INTERSPEECH 2006 - ICSLP
In spoken document retrieval, it is necessary to support a variety of audio corpora from sources that have a range of conditions (e.g., channels, microphones, noise conditions, recording media, etc.). Varying band-limited speech represents one of the most challenging factors for robust speech recognition. The missing-feature reconstruction method shows the effectiveness in recognition of the speech corrupted by additive noise. However, it has a problem when applied to the band-limited speech reconstruction, since it assumes that the observations in the unreliable regions are always greater than the latent original clean speech. In this study, we propose to modify the current way to calculate the marginal probability for reconstruction into the computation depending only on the reliable components. To detect the cut-off regions from incoming speech, the blind mask estimation scheme is proposed, which employs the synthesized band-limited speech model without training database.
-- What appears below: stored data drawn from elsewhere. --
-- ==== Sys2Proof/Safety.lean ====
section
/-! DEFINITION. The predicates in which the statements speak: canonical form, capacities, the Staging Buffer's form, what
holds between two commands, volatile state at its reset values, and the working invariant. -/

namespace Sys2Proof.Machine

/-- The store, the Channel Index and the segment values stand in their canonical forms. -/
def State.canonical (s : State) : Bool :=
  s.store.wf && tableWf none s.index && tableWf SegVol.noValue s.segs

/-- Every counter of a block lies in its range (R142). -/
def Counters.inRange (c : Counters) : Bool :=
  c.toList.all (fun n => decide (n ≤ Config.counterMax))

/-- The ingress, traffic, reply and delivery FIFOs, the Request Queue, the Fault List and its overflow count, the Staging Buffer and
the port counters lie within their capacities (R34, R105, R119, R124, R135, R137, R142). -/
def State.withinCapacity (s : State) : Bool :=
  decide (s.ingress.east.length ≤ Config.ingressCapacity) && decide (s.ingress.west.length ≤ Config.ingressCapacity) &&
    decide (s.ingress.tap.length ≤ Config.ingressCapacity) &&
    decide (s.traffic.east.length ≤ Config.trafficCapacity) && decide (s.traffic.west.length ≤ Config.trafficCapacity) &&
    decide (s.replies.east.length ≤ Config.replyCapacity) && decide (s.replies.west.length ≤ Config.replyCapacity) &&
    decide (s.delivery.length ≤ Config.deliveryCapacity) && decide (s.queue.length ≤ Config.queueCapacity) &&
    decide (s.faults.length ≤ Config.faultCapacity) && decide (s.overflow ≤ Config.overflowMax) &&
    decide (s.staging.entries.length ≤ Config.stagingCapacity) &&
    s.counters.east.inRange && s.counters.west.inRange && s.counters.tap.inRange

/-- The channels of the entries are distinct. -/
def distinctChannels : List Entry → Bool
  | [] => true
  | e :: es => es.all (fun x => decide (x.channel ≠ e.channel)) && distinctChannels es

/-- The Staging Buffer has an owner, a tag and a running timer exactly when it holds an entry, and no two entries for one
channel (R34, R39). -/
def Staging.consistent (b : Staging) : Bool :=
  (b.owner.isSome == !b.entries.isEmpty) && (b.tag.isSome == !b.entries.isEmpty) && (b.timer == !b.entries.isEmpty) &&
    distinctChannels b.entries

/-- At most one route segment is OPEN (R14). -/
def State.atMostOneOpen (s : State) : Bool :=
  (List.range Config.routeSegments).all (fun g => !s.segIs g .opened || decide (s.openSeg = some g))

/-- The route erase in progress: the current operation's, else that of the suspended-erase record (R107, R108). -/
def State.eraseNow (s : State) : Option EraseRec :=
  match s.op with
  | .erase e => some e
  | _ => s.suspended

/-- At most one configuration segment is OPEN (R163). -/
def State.atMostOneOpenCfg (s : State) : Bool :=
  !(s.segIs Config.segCA .opened && s.segIs Config.segCB .opened)

/-- A route segment is ERASING only while its erase is in progress, so at most one is (R14); the suspended-erase record is present
only while a COMMIT or CONFIG_WRITE is current (R108). -/
def State.oneErase (s : State) : Bool :=
  (List.range Config.routeSegments).all (fun g => !s.segIs g .erasing || decide (s.eraseNow.map EraseRec.seg = some g)) &&
    match s.op with
    | .commit _ => true
    | .configWrite _ => true
    | _ => s.suspended.isNone

/-- The port and tag of every queued and running request: those of the Request Queue, of the current operation and of the
suspended-erase record (R105, R107, R108). -/
def State.origins (s : State) : List Origin :=
  s.queue.map QueuedRequest.origin ++ s.op.origin?.toList ++ (s.suspended.map EraseRec.origin).toList

/-- No port and tag appears twice among the queued and running requests (R105). -/
def State.originsDistinct (s : State) : Bool :=
  decide s.origins.Nodup

/-- Contents that a slot may show after others with no erase between (R6): a record's state moves forward and the rest of it
stands; a BLANK slot is written; any slot becomes VOID, or indeterminate by a failed or cut-short program or erase. -/
def Slot.forward (old new : Slot) : Bool :=
  match old, new with
  | _, .void => true
  | _, .indeterminate => true
  | .blank, _ => true
  | .written r, .written x =>
    decide (x.issue = r.issue) && decide (x.content = r.content) &&
      match r.state, x.state with
      | .pending, _ => true
      | .live, .live => true
      | .live, .retired => true
      | .retired, .retired => true
      | _, _ => false
  | _, _ => false

/-- The slot at an address holds a PENDING or LIVE ROUTE of a channel, of a batch whose seal is LIVE in the same segment (R24). -/
def Store.indexable (m : Store) (channel : Nat) (a : SlotAddr) : Bool :=
  decide (a.seg < Config.routeSegments) && decide (a.slot < Config.slotsPerSegment) &&
    match m.slot a with
    | .written ⟨st, issue, .entry e⟩ =>
      decide (st ≠ .retired) && decide (e.channel = channel) && e.isRoute && sealedBy m.slots (slotKey a) issue
    | _ => false

/-- Every index position that is not none names such a slot (R24). -/
def State.indexGood (s : State) : Prop :=
  ∀ (channel : Nat) (a : SlotAddr), s.position channel = some a → s.store.indexable channel a = true

/-- No lookup stage is IDLE with a frame waiting in its ingress FIFO (R125): what holds between two commands. -/
def State.drained (s : State) : Bool :=
  s.nextTaker.isNone

/-- The suspension reasons and the resume condition of the erase have been examined and taken up (R72, R73, R75; log 10): what holds
between two commands. -/
def State.examined (s : State) : Bool :=
  decide (s.examineErase = s)

/-- An idle transmitter has nothing to send (R136, R137): what holds between two commands. -/
def State.sendersBusy (s : State) : Bool :=
  (s.lineTx.east.isSome || (s.replies.east.isEmpty && s.traffic.east.isEmpty)) &&
    (s.lineTx.west.isSome || (s.replies.west.isEmpty && s.traffic.west.isEmpty)) &&
    (s.tapTx.isSome || s.delivery.isEmpty)

/-- Every piece of volatile state that the mount and the engine use stands at its reset value (R179), but for the
operating state. -/
structure State.AtReset (s : State) : Prop where
  program : s.program = none
  banks : s.banks = State.reset.banks
  cfgBank : s.cfgBank = CfgBank.reset
  index : s.index = []
  staging : s.staging = Staging.reset
  queue : s.queue = []
  op : s.op = .idle
  suspended : s.suspended = none
  issue : s.issue = none
  faults : s.faults = []
  overflow : s.overflow = 0
  segs : s.segs = []
  ingress : s.ingress = State.reset.ingress
  stages : s.stages = State.reset.stages
  counters : s.counters = State.reset.counters
  traffic : s.traffic = State.reset.traffic
  replies : s.replies = State.reset.replies
  lineTx : s.lineTx = State.reset.lineTx
  delivery : s.delivery = []
  tapTx : s.tapTx = none
  memory : s.memory = State.reset.memory
  config : s.config = InForce.reset

/-- The unit stands at the event at which a mount begins (R180, R182, R184): MOUNTING, the current operation MOUNT in HEADER SCAN,
the read of header 0 in flight in bank 0, and everything else volatile at its reset value. -/
structure State.MountBegun (s : State) : Prop where
  opState : s.opState = .mounting
  op : s.op = .mount Mount.start
  banks : s.banks =
    { State.reset.banks with b0 := { BankUnit.reset with inFlight := some ⟨.header 0, .engine, false⟩ } }
  rest : ({ s with op := .idle, banks := State.reset.banks } : State).AtReset

/-- Two states whose counters, egress FIFOs and transmitters are the same. -/
structure SameEgress (s t : State) : Prop where
  counters : t.counters = s.counters
  traffic : t.traffic = s.traffic
  replies : t.replies = s.replies
  lineTx : t.lineTx = s.lineTx
  delivery : t.delivery = s.delivery
  tapTx : t.tapTx = s.tapTx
Experimental results on Aurora 2.0 and actual band-limited speech (NGSW corpus) indicate that the proposed method is effective in improving recognition accuracy of the band-limited speech. Through combining with an adaptation method, 22.17% of relative improvement is obtained on NGSW.
Bibliographic reference. Kim, Wooil / Hansen, John H. L. (2006): "Missing-feature reconstruction for band-limited speech recognition in spoken document retrieval", In INTERSPEECH-2006, paper 1826-Thu1CaP.2.